TRY IT: Word for word, transcribe the data below.

Saved entries:
/-- The counts of good and bad cycles after a run of equal cycles (R40). -/
def countCycles (c : Clocks) (run : Nat × Option Nat) : Clocks :=
  if run.1 == 0 then c
  else if run.2.elim false (periodGood c.refinFreq) then { c with refinGood := c.refinGood + run.1, refinBad := 0 }
  else { c with refinBad := c.refinBad + run.1, refinGood := 0 }

/-- The counts after a list of runs. -/
def measureCycles (cycles : List (Nat × Option Nat)) (c : Clocks) : Clocks := cycles.foldl countCycles c

/-- The period of the last cycle measured. -/
def lastPeriod (cycles : List (Nat × Option Nat)) : Option Nat := (cycles.getLast?).bind (·.2)

/-! ### Synthesizer (R43 to R46) -/

/-- The shifted edges of a band at a temperature code, in 1/160 MHz (R44). -/
def bandEdges (b : Band) (temp : Nat) : Int × Int :=
  let shift := b.tempSlope * ((temp : Int) - 1424)
  (b.fLow * 160 + shift, b.fHigh * 160 + shift)

/-- The entry that R44 selects at a temperature code. -/
def selectBand (bands : List Band) (temp : Nat) : Option Nat :=
  let f : Int := 10240 * 160
  let ok (i : Nat) : Bool :=
    let b := nth bands i
    let (lo, hi) := bandEdges b temp
    b.valid && decide (lo ≤ f) && decide (f ≤ hi)
  let dist (i : Nat) : Nat := let (lo, hi) := bandEdges (nth bands i) temp; (lo + hi - 2 * f).natAbs
  ((List.range bands.length).filter ok).foldl
    (fun best i => match best with
      | some j => if dist i < dist j then some i else some j
      | none => some i) none

/-- A window of 1 µs of REFIN counts within tolerance (R46). -/
def windowGood (count : Nat) : Bool := decide (2558 ≤ count) && decide (count ≤ 2562)

/-- The number of consecutive windows within tolerance after runs of equal windows (R46). -/
def countWindows (windows : List (Nat × Nat)) (n : Nat) : Nat :=
  windows.foldl (fun n w => if w.1 == 0 then n else if windowGood w.2 then n + w.1 else 0) n

/-- Selects a band and closes the loop (R44, R45); none: no entry qualifies. -/
def startSynth (waitUs : Nat) (p : Piece) : Option Piece :=
  let temp := dieTemp p
  (selectBand p.clocks.bands temp).map fun i =>
    onClocks (fun c => { c with synth := .wait, band := i, bandTemp := temp, lockWait := waitUs }) p

/-! ### Loss and return of the time source (R60 to R64) -/

/-- The time source named by REF_SELECT is present. -/
def sourceIsPresent (p : Piece) : Bool :=
  match p.ledger.source with
  | .none => false
  | .ppsin => p.clocks.ppsPresent
  | .net => p.net.sourcePresent

/-- TIME_SOURCE_LOST: the Ledger coasts; a JUMP_PENDING returns to COAST (R60, R64). -/
def execTimeSourceLost : State → Out := effect fun p =>
  when (p.ledger.sourcePresent && !sourceIsPresent p) (fun p =>
    let p := onLedger (fun l => { l with sourcePresent := false, lost := true }) p
    match p.ledger.state with
    | .unset | .free => p
    | _ => enterCoast p) p

/-- |Δ| lies within CAPTURE (R62). -/
def withinCapture (capturePs : Nat) (delta : Int) : Bool :=
  decide (0 < capturePs) && decide (delta.natAbs * 10 ^ 12 ≤ capturePs * 2 ^ 48)

/-- The decision at the return of the source with Δ in 2⁻⁴⁸ s (R62). -/
def returnSource (delta : Int) (p : Piece) : Piece :=
  if p.ledger.refInvalid then p
  else if withinCapture p.ledger.capture delta then
    setLedgerState .slewing 0 (requestChange { slew := some delta } (onLedger (fun l => { l with refJump := false }) p))
  else
    let p := onLedger (fun l => { l with lastDelta := delta, refJump := true }) p
    setLedgerState .jumpPending delta (raiseAlarm 0x0003 0x01 0 p)

/-- Δ in 2⁻⁴⁸ s, the source's time minus L: from the latest good pulse of PPSIN, or from the latest good exchange of the UP port
(R62). -/
def sourceDelta (p : Piece) : Int :=
  match p.ledger.source with
  | .none => 0
  | .ppsin => (p.clocks.ppsAnchor.map fun t => roundLabel (ppsDelta p t 0)).getD 0
  | .net => ((p.net.ports.find? (·.role == .up)).map fun q => -q.theta).getD 0
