-- ==== Sys2Proof/Machine/NetMsg.lean ====
section
/-! DEFINITION. Cross-triggers as the Net carries them (22 R565, R566): their bytes, the queues of the ports. -/

namespace Sys2Proof.Machine

/-- Changes NET. -/
def onNet (f : Net → Net) (p : Piece) : Piece := { p with net := f p.net }

/-- Changes one port. -/
def onPort (i : Nat) (f : NetPort → NetPort) (p : Piece) : Piece := onNet (fun n => { n with ports := upd n.ports i f }) p

/-- A port. -/
def Piece.portOf (p : Piece) (i : Nat) : NetPort := nth p.net.ports i

/-- A port carries cross-triggers: it is an ACTIVE UP or DOWN port (R566). -/
def carries (q : NetPort) : Bool := q.state == .active && (q.role == .up || q.role == .down)

/-- A cross-trigger of 16 bytes (R565). -/
def xtrigBytes (code node hops seq label : Nat) : Bytes :=
  let b := leBytes 1 0xC1 ++ leBytes 1 code ++ leBytes 2 node ++ leBytes 1 hops ++ leBytes 1 seq ++
    leBytes 6 (labelFraction label) ++ leBytes 2 (labelSeconds label) ++ leBytes 1 0
  b ++ leBytes 1 (crc8 b)

/-- A cross-trigger waits for a port's frame, or finds the queue full (R566). -/
def queueXtrig (i : Nat) (bs : Bytes) (p : Piece) : Piece :=
  if (p.portOf i).queue.length < 16 then onPort i (fun q => { q with queue := q.queue ++ [bs] }) p
  else onNet (fun n => { n with xtrigDropped := sat32 n.xtrigDropped 1 }) p

/-- A cross-trigger goes to every port that carries them but one (R566). -/
def spreadXtrig (but : Option Nat) (bs : Bytes) (p : Piece) : Piece :=
  (List.range 4).foldl (fun p i => when (carries (p.portOf i) && but != some i) (queueXtrig i bs) p) p

/-- A joined piece originates a cross-trigger (R191, R566). -/
def originateXtrig (code label : Nat) (p : Piece) : Piece :=
  when p.net.joined (fun p =>
    let bs := xtrigBytes code p.net.nodeId 0 p.net.xtrigSeq label
    spreadXtrig none bs (onNet (fun n => { n with xtrigSeq := (n.xtrigSeq + 1) % 256, xtrigSent := wrap32 n.xtrigSent 1 }) p)) p

end Sys2Proof.Machine
end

THE COMPLETED TASK:
/-- The counts of good and bad cycles after a run of equal cycles (R40). -/
def countCycles (c : Clocks) (run : Nat × Option Nat) : Clocks :=
  if run.1 == 0 then c
  else if run.2.elim false (periodGood c.refinFreq) then { c with refinGood := c.refinGood + run.1, refinBad := 0 }
  else { c with refinBad := c.refinBad + run.1, refinGood := 0 }

/-- The counts after a list of runs. -/
def measureCycles (cycles : List (Nat × Option Nat)) (c : Clocks) : Clocks := cycles.foldl countCycles c

/-- The period of the last cycle measured. -/
def lastPeriod (cycles : List (Nat × Option Nat)) : Option Nat := (cycles.getLast?).bind (·.2)

/-! ### Synthesizer (R43 to R46) -/

/-- The shifted edges of a band at a temperature code, in 1/160 MHz (R44). -/
def bandEdges (b : Band) (temp : Nat) : Int × Int :=
  let shift := b.tempSlope * ((temp : Int) - 1424)
  (b.fLow * 160 + shift, b.fHigh * 160 + shift)

/-- The entry that R44 selects at a temperature code. -/
def selectBand (bands : List Band) (temp : Nat) : Option Nat :=
  let f : Int := 10240 * 160
  let ok (i : Nat) : Bool :=
    let b := nth bands i
    let (lo, hi) := bandEdges b temp
    b.valid && decide (lo ≤ f) && decide (f ≤ hi)
  let dist (i : Nat) : Nat := let (lo, hi) := bandEdges (nth bands i) temp; (lo + hi - 2 * f).natAbs
  ((List.range bands.length).filter ok).foldl
    (fun best i => match best with
      | some j => if dist i < dist j then some i else some j
      | none => some i) none

/-- A window of 1 µs of REFIN counts within tolerance (R46). -/
def windowGood (count : Nat) : Bool := decide (2558 ≤ count) && decide (count ≤ 2562)

/-- The number of consecutive windows within tolerance after runs of equal windows (R46). -/
def countWindows (windows : List (Nat × Nat)) (n : Nat) : Nat :=
  windows.foldl (fun n w => if w.1 == 0 then n else if windowGood w.2 then n + w.1 else 0) n

/-- Selects a band and closes the loop (R44, R45); none: no entry qualifies. -/
def startSynth (waitUs : Nat) (p : Piece) : Option Piece :=
  let temp := dieTemp p
  (selectBand p.clocks.bands temp).map fun i =>
    onClocks (fun c => { c with synth := .wait, band := i, bandTemp := temp, lockWait := waitUs }) p

/-! ### Loss and return of the time source (R60 to R64) -/

/-- The time source named by REF_SELECT is present. -/
def sourceIsPresent (p : Piece) : Bool :=
  match p.ledger.source with
  | .none => false
  | .ppsin => p.clocks.ppsPresent
  | .net => p.net.sourcePresent

/-- TIME_SOURCE_LOST: the Ledger coasts; a JUMP_PENDING returns to COAST (R60, R64). -/
def execTimeSourceLost : State → Out := effect fun p =>
  when (p.ledger.sourcePresent && !sourceIsPresent p) (fun p =>
    let p := onLedger (fun l => { l with sourcePresent := false, lost := true }) p
    match p.ledger.state with
    | .unset | .free => p
    | _ => enterCoast p) p

/-- |Δ| lies within CAPTURE (R62). -/
def withinCapture (capturePs : Nat) (delta : Int) : Bool :=
  decide (0 < capturePs) && decide (delta.natAbs * 10 ^ 12 ≤ capturePs * 2 ^ 48)

/-- The decision at the return of the source with Δ in 2⁻⁴⁸ s (R62). -/
def returnSource (delta : Int) (p : Piece) : Piece :=
  if p.ledger.refInvalid then p
  else if withinCapture p.ledger.capture delta then
    setLedgerState .slewing 0 (requestChange { slew := some delta } (onLedger (fun l => { l with refJump := false }) p))
  else
    let p := onLedger (fun l => { l with lastDelta := delta, refJump := true }) p
    setLedgerState .jumpPending delta (raiseAlarm 0x0003 0x01 0 p)

/-- Δ in 2⁻⁴⁸ s, the source's time minus L: from the latest good pulse of PPSIN, or from the latest good exchange of the UP port
(R62). -/
def sourceDelta (p : Piece) : Int :=
  match p.ledger.source with
  | .none => 0
  | .ppsin => (p.clocks.ppsAnchor.map fun t => roundLabel (ppsDelta p t 0)).getD 0
  | .net => ((p.net.ports.find? (·.role == .up)).map fun q => -q.theta).getD 0
-- ==== Sys2Proof/Machine/NetMsg.lean ====
section
/-! DEFINITION. Cross-triggers as the Net carries them (22 R565, R566): their bytes, the queues of the ports. -/

namespace Sys2Proof.Machine

/-- Changes NET. -/
def onNet (f : Net → Net) (p : Piece) : Piece := { p with net := f p.net }

/-- Changes one port. -/
def onPort (i : Nat) (f : NetPort → NetPort) (p : Piece) : Piece := onNet (fun n => { n with ports := upd n.ports i f }) p

/-- A port. -/
def Piece.portOf (p : Piece) (i : Nat) : NetPort := nth p.net.ports i

/-- A port carries cross-triggers: it is an ACTIVE UP or DOWN port (R566). -/
def carries (q : NetPort) : Bool := q.state == .active && (q.role == .up || q.role == .down)

/-- A cross-trigger of 16 bytes (R565). -/
def xtrigBytes (code node hops seq label : Nat) : Bytes :=
  let b := leBytes 1 0xC1 ++ leBytes 1 code ++ leBytes 2 node ++ leBytes 1 hops ++ leBytes 1 seq ++
    leBytes 6 (labelFraction label) ++ leBytes 2 (labelSeconds label) ++ leBytes 1 0
  b ++ leBytes 1 (crc8 b)

/-- A cross-trigger waits for a port's frame, or finds the queue full (R566). -/
def queueXtrig (i : Nat) (bs : Bytes) (p : Piece) : Piece :=
  if (p.portOf i).queue.length < 16 then onPort i (fun q => { q with queue := q.queue ++ [bs] }) p
  else onNet (fun n => { n with xtrigDropped := sat32 n.xtrigDropped 1 }) p

/-- A cross-trigger goes to every port that carries them but one (R566). -/
def spreadXtrig (but : Option Nat) (bs : Bytes) (p : Piece) : Piece :=
  (List.range 4).foldl (fun p i => when (carries (p.portOf i) && but != some i) (queueXtrig i bs) p) p

/-- A joined piece originates a cross-trigger (R191, R566). -/
def originateXtrig (code label : Nat) (p : Piece) : Piece :=
  when p.net.joined (fun p =>
    let bs := xtrigBytes code p.net.nodeId 0 p.net.xtrigSeq label
    spreadXtrig none bs (onNet (fun n => { n with xtrigSeq := (n.xtrigSeq + 1) % 256, xtrigSent := wrap32 n.xtrigSent 1 }) p)) p

end Sys2Proof.Machine
end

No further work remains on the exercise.